Within the context of noise-induced health effects, the impact of airborne acoustical phenomena on biological tissues, particularly within the lower frequency ranges, is very poorly understood. Although the human body is a viscoelastic-composite material, it is generally modeled as Hooke elastic. This implies that acoustical coupling is considered to be nonexistent at acoustical frequencies outside of the human auditory threshold. Researching the acoustical properties of mammalian tissue raises many problems. When tissue samples are investigated as to their pure mechanical properties, stimuli are not usually in the form of airborne pressure waves. Moreover, since the response of biological tissue is dependent on frequency, amplitude, and time profile, precision laboratory equipment and relevant physiological endpoints are mandatory requirements that are oftentimes difficult to achieve. Drawing upon the viscoelastic nature of biological tissue and the tensegrity model of cellular architecture, this chapter will visit what is known to date on the biological response to a variety of different acoustic stimuli at very low frequencies.

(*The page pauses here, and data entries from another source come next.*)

-- ==== Sys2Proof/Proofs/Elements.lean ====
section
/-! CVT, PACK, UNPACK and CBDEC (R109, R144, R146, R147): the model's elements are those of the formulas. -/

namespace Sys2Proof.Machine

open Sys2Proof.Spec

/-! The elements of a type (R62, R97). -/

theorem elemBits_eq (ty : Ty) : elemBits ty = ty.bits := by cases ty <;> rfl

theorem signedTy_eq (ty : Ty) : signedTy ty = ty.signed := by cases ty <;> rfl

theorem positions_eq (ty : Ty) : positions ty = packCount ty := by cases ty <;> rfl

theorem bits_pos (ty : Ty) : 0 < ty.bits := by cases ty <;> decide

/-- The low bits of a number, read as an integer. -/
theorem toInt_ofNat (sg : Bool) {w : Nat} (pos : 0 < w) (a : Nat) :
    toInt sg w a = if sg then (BitVec.ofNat w a).toInt else ((a % 2 ^ w : Nat) : Int) := by
  rw [← BitVec.toNat_ofNat, ← toInt_toNat sg pos, BitVec.toNat_ofNat]
  unfold toInt
  rw [Nat.mod_mod]

theorem wrapInt_eq_ofInt (w : Nat) (i : Int) : wrapInt w i = (BitVec.ofInt w i).toNat := (BitVec.toNat_ofInt i).symm

/-- An element of an integer type (R97). -/
theorem elemOf_integer {ty : Ty} (int : ty.fmt? = none) (a : Nat) : elemOf ty a = Num.ofInt (toInt ty.signed ty.bits a) := by
  unfold elemOf
  rw [int]

/-- An element of a floating-point type (R93). -/
theorem elemOf_format {ty : Ty} {f : Fmt} (format : ty.fmt? = some f) (a : Nat) : elemOf ty a = Num.ofBits f (a % 2 ^ ty.bits) := by
  unfold elemOf
  rw [format]

/-! CVT's element (R109, R144). -/

theorem signedValue_eq (ty : Ty) (a : Nat) :
    (if signedTy ty then (BitVec.ofNat (elemBits ty) a).toInt else ((a % 2 ^ elemBits ty : Nat) : Int)) =
      toInt ty.signed ty.bits a := by
  rw [elemBits_eq, signedTy_eq]
  exact (toInt_ofNat _ (bits_pos ty) a).symm

/-- A NaN keeps its sign where the destination has one (R95, R108). -/
theorem cvtNan_of_format {dt : Ty} {f : Fmt} (dst : dt.fmt? = some f) (neg : Bool) :
    cvtNan dt neg = (f.nan.map fun n => ((if neg then 2 ^ f.sign else 0) + n, 0)).getD (0, 1) := by
  unfold cvtNan
  rw [dst]
  dsimp only
  cases f.nan <;> rfl

theorem cvtNan_of_integer {dt : Ty} (dst : dt.fmt? = none) (neg : Bool) : cvtNan dt neg = (0, 1) := by
  unfold cvtNan
  rw [dst]
  rfl

/-- CVT's element (R109, R144). -/
theorem converted_eq (dt sty : Ty) (m : Rnd) (rand a : Nat) : converted dt sty m rand a = cvtElem dt sty m rand a := by
  cases src : sty.fmt? with
  | some g =>
    unfold converted cvtElem
    rw [elemOf_format src, ← elemBits_eq]
    simp only [src]
    generalize Num.ofBits g (a % 2 ^ elemBits sty) = x
    cases dst : dt.fmt? with
    | some f =>
      cases x with
      | nan =>
        rw [cvtNan_of_format dst]
        unfold bit
        simp only [beq_iff_eq]
        cases f.nan <;> rfl
      | inf neg => rfl
      | fin neg n d e => rfl
    | none =>
      rw [← elemBits_eq dt, ← signedTy_eq dt]
      cases x with
      | nan => rw [cvtNan_of_integer dst]
      | inf neg => rfl
      | fin neg n d e => rfl
  | none =>
    unfold converted cvtElem
    rw [elemOf_integer src, ← signedValue_eq]
    simp only [src]
    rw [← apply_ite Num.ofInt]
    generalize (if signedTy sty = true then (BitVec.ofNat (elemBits sty) a).toInt else ((a % 2 ^ elemBits sty : Nat) : Int)) = v
    cases dst : dt.fmt? with
    | some f => rfl
    | none =>
      rw [← elemBits_eq dt, ← signedTy_eq dt]
      simp only [wrapInt_eq_ofInt]
      rfl

/-- An element as a register holds it (R144). -/
theorem ofNat_placeElem (dt : Ty) (v : Nat) : BitVec.ofNat 32 (placeElem dt v) = spread dt v := by
  have extend {w : Nat} (pos : 0 < w) : BitVec.ofNat 32 (wrapInt 32 (toInt true w v)) = (BitVec.ofNat w v).signExtend 32 := by
    rw [toInt_ofNat true pos, if_pos rfl, wrapInt_eq_ofInt, BitVec.ofNat_toNat, BitVec.setWidth_eq]
    rfl
  cases dt with
  | i8 => exact extend (by decide)
  | i16 => exact extend (by decide)
  | _ => rfl

/-- A result of CVT in its register (R65, R144). -/
theorem putT_placeElem (e : Env) (t : Thread) (dt : Ty) (d : Opnd) (v : Nat) : e.putT t dt d (placeElem dt v) =
    if dt.wide then e.put64 t d (BitVec.ofNat 64 v) else e.put t d (spread dt v) := by
  unfold Env.putT
  rw [ofNat_placeElem]
  cases dt <;> rfl

/-! Fields of a register (R146). -/

/-- A field replaced: below it and above it the bits stay. -/
theorem setBits_eq (x lo w v : Nat) :
    setBits x lo w v = 2 ^ lo * (2 ^ w * (x / 2 ^ lo / 2 ^ w) + v % 2 ^ w) + x % 2 ^ lo := by
  have inner := Nat.div_add_mod (x / 2 ^ lo) (2 ^ w)
  have outer := Nat.div_add_mod x (2 ^ lo)
  unfold setBits bits
  have split : x = 2 ^ lo * (2 ^ w * (x / 2 ^ lo / 2 ^ w)) + x % 2 ^ lo + x / 2 ^ lo % 2 ^ w * 2 ^ lo := by
    conv_lhs => rw [← outer, ← inner]
    ring
  rw [Nat.sub_eq_of_eq_add split]
  ring

theorem testBit_setBits (x lo w v i : Nat) : (setBits x lo w v).testBit i =
    if lo ≤ i ∧ i < lo + w then v.testBit (i - lo) else x.testBit i := by
  rw [setBits_eq, Nat.testBit_two_pow_mul_add _ (Nat.mod_lt _ (by positivity)),
    Nat.testBit_two_pow_mul_add _ (Nat.mod_lt _ (by positivity)), Nat.testBit_mod_two_pow, Nat.testBit_mod_two_pow,
    Nat.testBit_div_two_pow, Nat.testBit_div_two_pow]
  by_cases below : i < lo
  · rw [if_pos below, if_neg (by omega), decide_eq_true below, Bool.true_and]
  · by_cases inside : i - lo < w
    · rw [if_neg below, if_pos inside, if_pos (by omega), decide_eq_true inside, Bool.true_and]
    · rw [if_neg below, if_neg inside, if_neg (by omega), show i - lo - w + w + lo = i by omega]

/-- A field replaced by the low bits of a word (R146). -/
theorem ofNat_setBits {w lo : Nat} (fits : lo + w ≤ 32) (x y : Word) :
    BitVec.ofNat 32 (setBits x.toNat lo w y.toNat) =
      (x &&& ~~~((BitVec.allOnes 32 >>> (32 - w)) <<< lo)) ||| ((y <<< lo) &&& ((BitVec.allOnes 32 >>> (32 - w)) <<< lo)) := by
  refine BitVec.eq_of_getLsbD_eq fun i lt => ?_
  have mask : ((BitVec.allOnes 32 >>> (32 - w)) <<< lo).getLsbD i = decide (lo ≤ i ∧ i < lo + w) := by
    rw [BitVec.getLsbD_shiftLeft, BitVec.getLsbD_ushiftRight, BitVec.getLsbD_allOnes, Bool.eq_iff_iff]
    simp
    omega
  rw [BitVec.getLsbD_or, BitVec.getLsbD_and, BitVec.getLsbD_and, BitVec.getLsbD_not, mask, BitVec.getLsbD_ofNat, testBit_setBits,
    BitVec.getLsbD_shiftLeft]
  by_cases inside : lo ≤ i ∧ i < lo + w
  · have above : ¬ i < lo := Nat.not_lt.2 inside.1
    simp [inside, lt, above]
    rfl
  · simp [inside, lt]
    rfl
theorem packCount_pos (ty : Ty) : 0 < packCount ty := by cases ty <;> decide

theorem packCount_le {ty : Ty} (ok : ty.isPackable = true) : ty.bits * packCount ty ≤ 32 := by
  cases ty <;> revert ok <;> decide

section
variable {s : State} {g : Group} {x : Effect}

/-- CVT (R144). -/
theorem cvt_next {gd : Guard} {dt sty : Ty} {m : Rnd} {d a : Opnd} (hx : conversion (.cvt gd dt sty m d a) = some x)
    (h : Ready s g (.cvt gd dt sty m d a)) (agree : pairsAgree s g x) :
    exec (.cvt gd dt sty m d a) s = .next (x.result s g) := by
  obtain rfl := Option.some.inj hx
  refine lanewise_next h agree rfl rfl fun _ _ _ _ _ => ?_
  dsimp only
  rw [drawn_eq_draw, converted_eq, putT_placeElem]
  rfl

/-- PACK (R146). -/
theorem pack_next {gd : Guard} {ty : Ty} {d a b : Opnd} (hx : conversion (.pack gd ty d a b) = some x)
    (packable : ty.isPackable = true) (h : Ready s g (.pack gd ty d a b)) (agree : pairsAgree s g x) :
    exec (.pack gd ty d a b) s = .next (x.result s g) := by
  obtain rfl := Option.some.inj hx
  refine lanewise_next h agree rfl rfl fun l _ u _ t => ?_
  have fits : ty.bits * (((view u l).src t b).toNat % packCount ty) + ty.bits ≤ 32 :=
    (Nat.mul_le_mul_left ty.bits (Nat.mod_lt _ (packCount_pos ty))).trans (packCount_le packable)
  dsimp only
  rw [elemBits_eq, positions_eq, ofNat_setBits fits]

/-- UNPACK (R146). -/
theorem unpack_next {gd : Guard} {ty : Ty} {d a b : Opnd} (hx : conversion (.unpack gd ty d a b) = some x)
    (h : Ready s g (.unpack gd ty d a b)) (agree : pairsAgree s g x) :
    exec (.unpack gd ty d a b) s = .next (x.result s g) := by
  obtain rfl := Option.some.inj hx
  refine lanewise_next h agree rfl rfl fun _ _ _ _ _ => ?_
  dsimp only
  rw [elemBits_eq, positions_eq, toNat_extract, ofNat_placeElem]

/-! CBDEC (R101, R102, R147). -/

/-- A weight of a code (R102, R147). -/
theorem rounded_cbWord (grid code scale j : Nat) :
    rounded .f32 .rne 0 [Num.ofBits .bf16 scale] ((cb2Weight grid code j).mul (Num.ofBits .bf16 scale)) =
      cbWord grid code scale j := by
  rw [rounded_eq_roundResult, List.any_cons, List.any_nil, Bool.or_false]
  rfl

/-- Weight `j` of a code goes to the register or temporary `j` places above the first (R147). -/
def putWeight (d : Opnd) (grid code scale : Nat) (t : Thread) (j : Nat) : Thread :=
  let v := cbWord grid code scale j
  let t := match d with
    | .g r => t.setReg (r.toNat + j) (BitVec.ofNat 32 v.1)
    | .t _ => t.setTemp j (BitVec.ofNat 32 v.1)
    | .a _ | .p _ | .c _ | .bad _ => t
  t.raise v.2

/-- The weights of the code that a lane reads, by the grid table of its launch (R147). -/
def putWeights (s : State) (d a b : Opnd) (e : Env) (t : Thread) : Thread :=
  let code := (e.src t a).toNat % 2 ^ 16
  let grid := ((s.launchOf? e.lane.wg).map fun k => k.gridEntry (code % 256)).getD 0
  (List.range 8).foldl (putWeight d grid code ((e.src t b).toNat % 2 ^ 16)) t

theorem extract_low (a : Word) : (a.extractLsb' 0 16).toNat = a.toNat % 2 ^ 16 := by
  rw [toNat_extract, bits, pow_zero, Nat.div_one]

theorem putWeights_reading (s : State) (ls : List LaneRef) (ops : List Opnd) (d a b : Opnd) (e : Env) (t : Thread) :
    putWeights (reading s ls ops) d a b e t = putWeights s d a b e t := by
  unfold putWeights
  rw [launchOf?_reading]

/-- CBDEC (R147). -/
theorem cbdec_next {gd : Guard} {d a b : Opnd} (hx : conversion (.cbdec gd d a b) = some x)
    (h : Ready s g (.cbdec gd d a b)) (agree : pairsAgree s g x) :
    exec (.cbdec gd d a b) s = .next (x.result s g) := by
  obtain rfl := Option.some.inj hx
  change execCbdec gd d a b s = _
  unfold execCbdec
  refine issue_of_mapLanes (f := putWeights s d a b) h rfl agree (taint_mapLanes s _ [a, b] _) fun l _ =>
    (putWeights_reading s (running s g gd) [a, b] d a b _ _).symm.trans ?_
  unfold Effect.start
  dsimp only
  generalize reading s (running s g gd) [a, b] = u
  unfold putWeights
  simp only [extract_low, rounded_cbWord]
  refine List.foldl_ext _ _ _ fun t j _ => ?_
  unfold putWeight
  cases d <;> rfl

end

end Sys2Proof.Machine
end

Exposure to infrasonic and lower frequency airborne pressure waves can cause cellular and tissue damage depending on frequency, dB-level, and exposure time, while the viscoelastic properties inherent to biological tissues impart a nonlinear response to this type of acoustic stressor. The complex mechanosensitive and biochemical cellular signaling pathways mediating this cellular damage have not yet been pinpointed, although fasciae structures and connective tissues (including the neuroglia) seem to be the most sensitive under longer term exposures. Immediate exposures appear to induce inflammatory processes that do not seem to be maintained with longer exposures.
Widespread vascular involvement (not limited to the biological structures addressed herein) was observed in palpebral and bulbar conjunctiva and retina, gastric mucosa, liver structures, lungs, pleura and tracheae, alveoli, pericardia, and coronary arteries. This vascular response may (unsuspectingly) be the underlying cause of many symptomatic complaints. Cognitive deficits oftentimes documented within residential field laboratories may not merely be due to sleep deprivation, but also to hippocampal neuronal damage. Fasciae morphogenesis speaks to the demand on the whole-body structural integrity elicited by this type of external mechanical insult, while collagenous growths and hemorrhagic events of a focal nature may reflect concomitant resonance phenomena.
Recovery periods are not linear, and 2-hour daily exposures imply a 22-hour nonexposure period. This presents a problem for continuous exposures, such as those encountered in some professional activities and most residential environments. The underlying objectives of most of the studies discussed herein are related to occupational exposures and do not consider continuous exposures at less than 90 dB, nor are pressure pulsed trains presented within the laboratorial acoustic environments. In residential environments, however, these attributes are often present. The simulation of residential exposures does not appear to have yet been integrated into laboratory settings and protocols.
The whole-body response also elicits the immune system, affects organs of the reproductive system, changes receptor cells in the vestibular semicanals and auditory cochlea, and induces genotoxic effects, including teratogenesis. This is a pioneering field of science, still in its infancy and urgently requiring scientists from multidisciplinary areas of study because, ultimately, the health of human populations and their offspring must be protected.